Directed by: Tom Gormican
Starring: Jack Black, Paul Rudd, Steve Zahn, Thandiwe Newton, Daniela Melchior
Call Anaconda a reboot, a remake, or a reboot within a remake, but don't call me if they make Anaconda 2. It's not that Anaconda is terrible. It's simply routine and uninspired despite Jack Black's and Paul Rudd's best efforts. I don't recall any groundswell for an Anaconda remake, etc. but here it is anyway.
Anaconda stars Black and Rudd as Doug and Griff, lifelong friends from Buffalo who team up to reboot Anaconda "indie-style" in the jungles of the Amazon. Doug films wedding videos but storyboards them as if he were shooting a horror film and Griff is a struggling actor who scores bit parts on TV shows. Griff tells Doug and his other friends Kenny (Zahn) and Claire (Newton) that he owns the rights to Anaconda, which they believe and start going to work.
One mistake of Anaconda is how the movie Doug and Griff are making doesn't seem indie at all.
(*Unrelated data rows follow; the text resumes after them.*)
theorem scanUndoes_claim : Claims.ScanUndoes := by
  intro s c l r hc h hl hr
  have hunit : interruptedUnit s l = scanStep (fun l s => s.checkLoop l) undoInterrupted s l := rfl
  have hact : ∀ y, undoInterrupted l { s with scan := y } = if r.state = .closing then
      ((State.undoClose { s with scan := y } l).1.noteInterrupted l).count fun c => { c with undone := addHeld c.undone 1 }
      else { s with scan := y } := fun y => by
    have hr' : ({ s with scan := y } : State).loop? l = some r := hr
    simp only [undoInterrupted, hr']
  rw [exec_scanInterruptedCloses]
  by_cases hclosing : r.state = .closing
  · simp only [if_pos hclosing] at hact
    obtain ⟨hsound, hdamaged⟩ := swept_loops h l r hr
    have hundone := fun y => undoClose_interruptedIn (swept_poolIntact hc.1 h y) hc.2.1 hr hsound hdamaged hclosing
    obtain ⟨y, d, hd, htally, htables, htevents⟩ := scanPass_swept (c := c) hc hl hunit h (swept_checkLoop h l) fun y => by
      rw [hact y]
      exact (hundone y).step.count fun _ => rfl
    rw [hact y] at htables htevents
    obtain ⟨-, ⟨a, hw, hst, hocc⟩, hloop, hevents⟩ := hundone y
    generalize (State.undoClose { s with scan := y } l).1.noteInterrupted l = b at hst hocc hloop hevents htables htevents
    obtain ⟨htst, htocc, htloop⟩ := htables
    have hocc' : ∀ i, (scanPass 7 16 interruptedUnit 1 s).occ? i =
        (s.occ? i).map (writtenIn r.members losesDrift withoutDrift i) := fun i => by
      rw [State.occ?, htocc]
      refine Eq.trans (congrArg (slotGet · i) hocc) (hw.occ i)
    have hloop' : ∀ k, (scanPass 7 16 interruptedUnit 1 s).loop? k =
        if k = l then some (interruptedLoop r s.epoch) else s.loop? k := fun k => by
      rw [State.loop?, htloop]
      exact hloop k
    have hloses : ∀ i o, s.occ? i = some o → (Claims.Loses s r i ↔ i ∈ r.members ∧ losesDrift o = true) := fun i o ho => by
      rw [losesDrift_iff]
      refine and_congr_right fun _ => ⟨?_, fun hl => ⟨o, ho, hl⟩⟩
      rintro ⟨q, hq, hl⟩
      obtain rfl := Option.some.inj (ho.symm.trans hq)
      exact hl
    refine ⟨_, d, rfl, hd, fun hn => absurd hclosing hn, fun _ => ⟨(hloop' l).trans (if_pos rfl),
      fun k hk => (hloop' k).trans (if_neg hk), by rw [counts_of_tally htally]; rfl, ?_, ?_, fun i hi => ?_,
      fun i o ho => ⟨fun hi => ?_, fun hi => ?_⟩⟩⟩
    · exact ownersMarked_congr (s := { s with scan := y }) rfl rfl (htst.trans hst) (hw.ownersMarked hloses)
    · rw [htevents]
      exact hevents
    · rw [hocc', hi]
      rfl
    · rw [hocc', ho, Option.map_some, writtenIn, if_pos ((hloses i o ho).1 hi)]
      rfl
    · rw [hocc', ho, Option.map_some, writtenIn_of_not (mt (hloses i o ho).2 hi)]
  · simp only [if_neg hclosing] at hact
    obtain ⟨y, d, hd, htally, htables, -⟩ := scanPass_swept (c := c) hc hl hunit h (swept_checkLoop h l) fun y => by
      rw [hact y]
      exact .refl _
    rw [hact y] at htables
    exact ⟨_, d, rfl, hd, fun _ => ⟨htables, by rw [counts_of_tally htally]; rfl⟩, fun hn => absurd hn hclosing⟩

/-! ### Pass 8: stray drift parts (R197) -/

theorem readDrift_swept (h : Claims.Swept s) (i : Nat) : readDrift i s = s := by
  unfold readDrift
  simp only [swept_checkOcc h, swept_checkField h]
  split
  · split <;> rfl
  · rfl

theorem driftStands_iff {i : Nat} {o : Occ} : s.driftStands i o = true ↔ o.state = .final ∨
    ∃ l r, o.memberOf = some l ∧ s.loop? l = some r ∧ r.state = .closed ∧ i ∈ r.members := by
  rw [State.driftStands, Bool.or_eq_true, decide_eq_true_iff]
  refine or_congr_right ?_
  cases o.memberOf with
  | none => simp
  | some l => cases hr : s.loop? l <;> simp [hr]

theorem exec_scanStrayDrift (k : Nat) (s : State) : exec (.scanStrayDrift k) s =
    .next (scanPass 8 512 strayUnit k s) := rfl

theorem scanRemovesDrift_claim : Claims.ScanRemovesDrift := by
  intro s c i o hc h hi ho stray
  have hunit : strayUnit s i = scanStep readDrift removeStray s i := rfl
  have hstray : (o.drift.isSome && !s.driftStands i o) = true ↔ stray := by
    rw [Bool.and_eq_true, Bool.not_eq_true', ← Bool.not_eq_true, driftStands_iff, not_or]
  have hact : ∀ y, removeStray i { s with scan := y } = if o.drift.isSome && !s.driftStands i o then
      ((State.putOcc { s with scan := y } i (withoutDrift o)).markOwner o.station i).count
        fun c => { c with drifts := addHeld c.drifts 1 }
      else { s with scan := y } := fun y => by
    have ho' : ({ s with scan := y } : State).occ? i = some o := ho
    simp only [removeStray, ho']
    rfl
  rw [exec_scanStrayDrift]
  by_cases hs : stray
  · simp only [if_pos (hstray.2 hs)] at hact
    have hw := fun y => putMark_writes (p := fun _ => true) (x := s.window) (swept_poolIntact hc.1 h y).reads ho rfl
      (withoutDrift_settles _) rfl
    obtain ⟨y, d, hd, htally, htables, -⟩ := scanPass_swept (c := c) hc hi hunit h (readDrift_swept h i) fun y => by
      rw [hact y]
      exact (hw y).step.count fun _ => rfl
    have hw := hw y
    rw [hact y] at htables
    generalize (State.putOcc { s with scan := y } i (withoutDrift o)).markOwner o.station i = a at hw htables
    obtain ⟨htst, htocc, htloop⟩ := htables
    have hocc : ∀ j, (scanPass 8 512 strayUnit 1 s).occ? j =
        (s.occ? j).map (writtenIn [i] (fun _ => true) withoutDrift j) := fun j => by
      rw [State.occ?, htocc]
      exact hw.occ j
    refine ⟨_, d, rfl, hd, htloop.trans hw.loops, fun j hj => ?_, ?_, fun _ => ⟨?_, by rw [counts_of_tally htally]; rfl⟩,
      fun hn => absurd hs hn⟩
    · rw [hocc]
      cases s.occ? j with
      | none => rfl
      | some q => rw [Option.map_some, writtenIn_of_not fun hn => hj (List.mem_singleton.1 hn.1)]
    · refine ownersMarked_congr (s := { s with scan := y }) rfl rfl htst (hw.ownersMarked fun j q hq => ?_)
      rw [List.mem_singleton]
      exact ⟨fun hj => ⟨hj.1, rfl⟩, fun hj => ⟨hj.1, hs⟩⟩
    · rw [hocc, ho, Option.map_some, writtenIn, if_pos ⟨List.mem_cons_self, rfl⟩]
      rfl
  · simp only [if_neg (mt hstray.1 hs)] at hact
    obtain ⟨y, d, hd, htally, htables, -⟩ := scanPass_swept (c := c) hc hi hunit h (readDrift_swept h i) fun y => by
      rw [hact y]
      exact .refl _
    rw [hact y] at htables
    obtain ⟨htst, htocc, htloop⟩ := htables
    refine ⟨_, d, rfl, hd, htloop, fun j _ => by rw [State.occ?, htocc]; rfl, ?_, fun hn => absurd hn hs,
      fun _ => ⟨⟨htst, htocc, htloop⟩, by rw [counts_of_tally htally]; rfl⟩⟩
    exact ownersMarked_of_entries (N := fun _ _ => False) (.of_stations htst fun v ⟨_, _, _, hn, _⟩ => hn) fun j q _ =>
      ⟨fun hj => hs hj.2, False.elim⟩

/-! ### The findings of the scan (R196, R197) -/

theorem scanRemoves_claim : Claims.ScanRemoves :=
  ⟨scanSuspects_claim, scanFreesOccupation_claim, scanFreesLoop_claim, scanCountsStation_claim, scanPrunesList_claim,
    scanFreesUnlisted_claim, scanRewritesList_claim, scanPrunesMembers_claim, scanClearsFields_claim, scanFreesWindow_claim⟩

theorem scanRestores_claim : Claims.ScanRestores :=
  ⟨scanOrders_claim, scanVoids_claim, scanUndoes_claim, scanRemovesDrift_claim⟩

/-- Settles O59, pass by pass: one step's findings are read off the state that its reads leave, and what a step writes beside
the records that it names is the report and the marks of their owners. -/
theorem scanFindings : Obligations.ScanFindings := ⟨scanRemoves_claim, scanRestores_claim⟩

end Sys2Proof.Machine
end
I reflected on Dolemite Is My Name (2019), in which Ray Ray Moore (played by Eddie Murphy) decides to make a low-budget film which was poor quality, but teemed with the energy of a man trying to reverse his fortunes. Any positives that can be gained from Anaconda is that we're rooting for this group to change their own lives, but the movie they're filming should've been Ed Wood-light. The process should've been the story, but instead we're treated to boring subplots involving illegal gold miners and a massive snake which terrorizes the region. I wanted to tell these tangents that they're in the wrong movie and belong in a different one.
There is one funny line in which Kenny discusses being "Buffalo Sober", which means that he sticks to beer and wine only, with occasional forays into "not hard" liquors. The movie doesn't build on that, but instead relegates the funny Zahn to a footnote.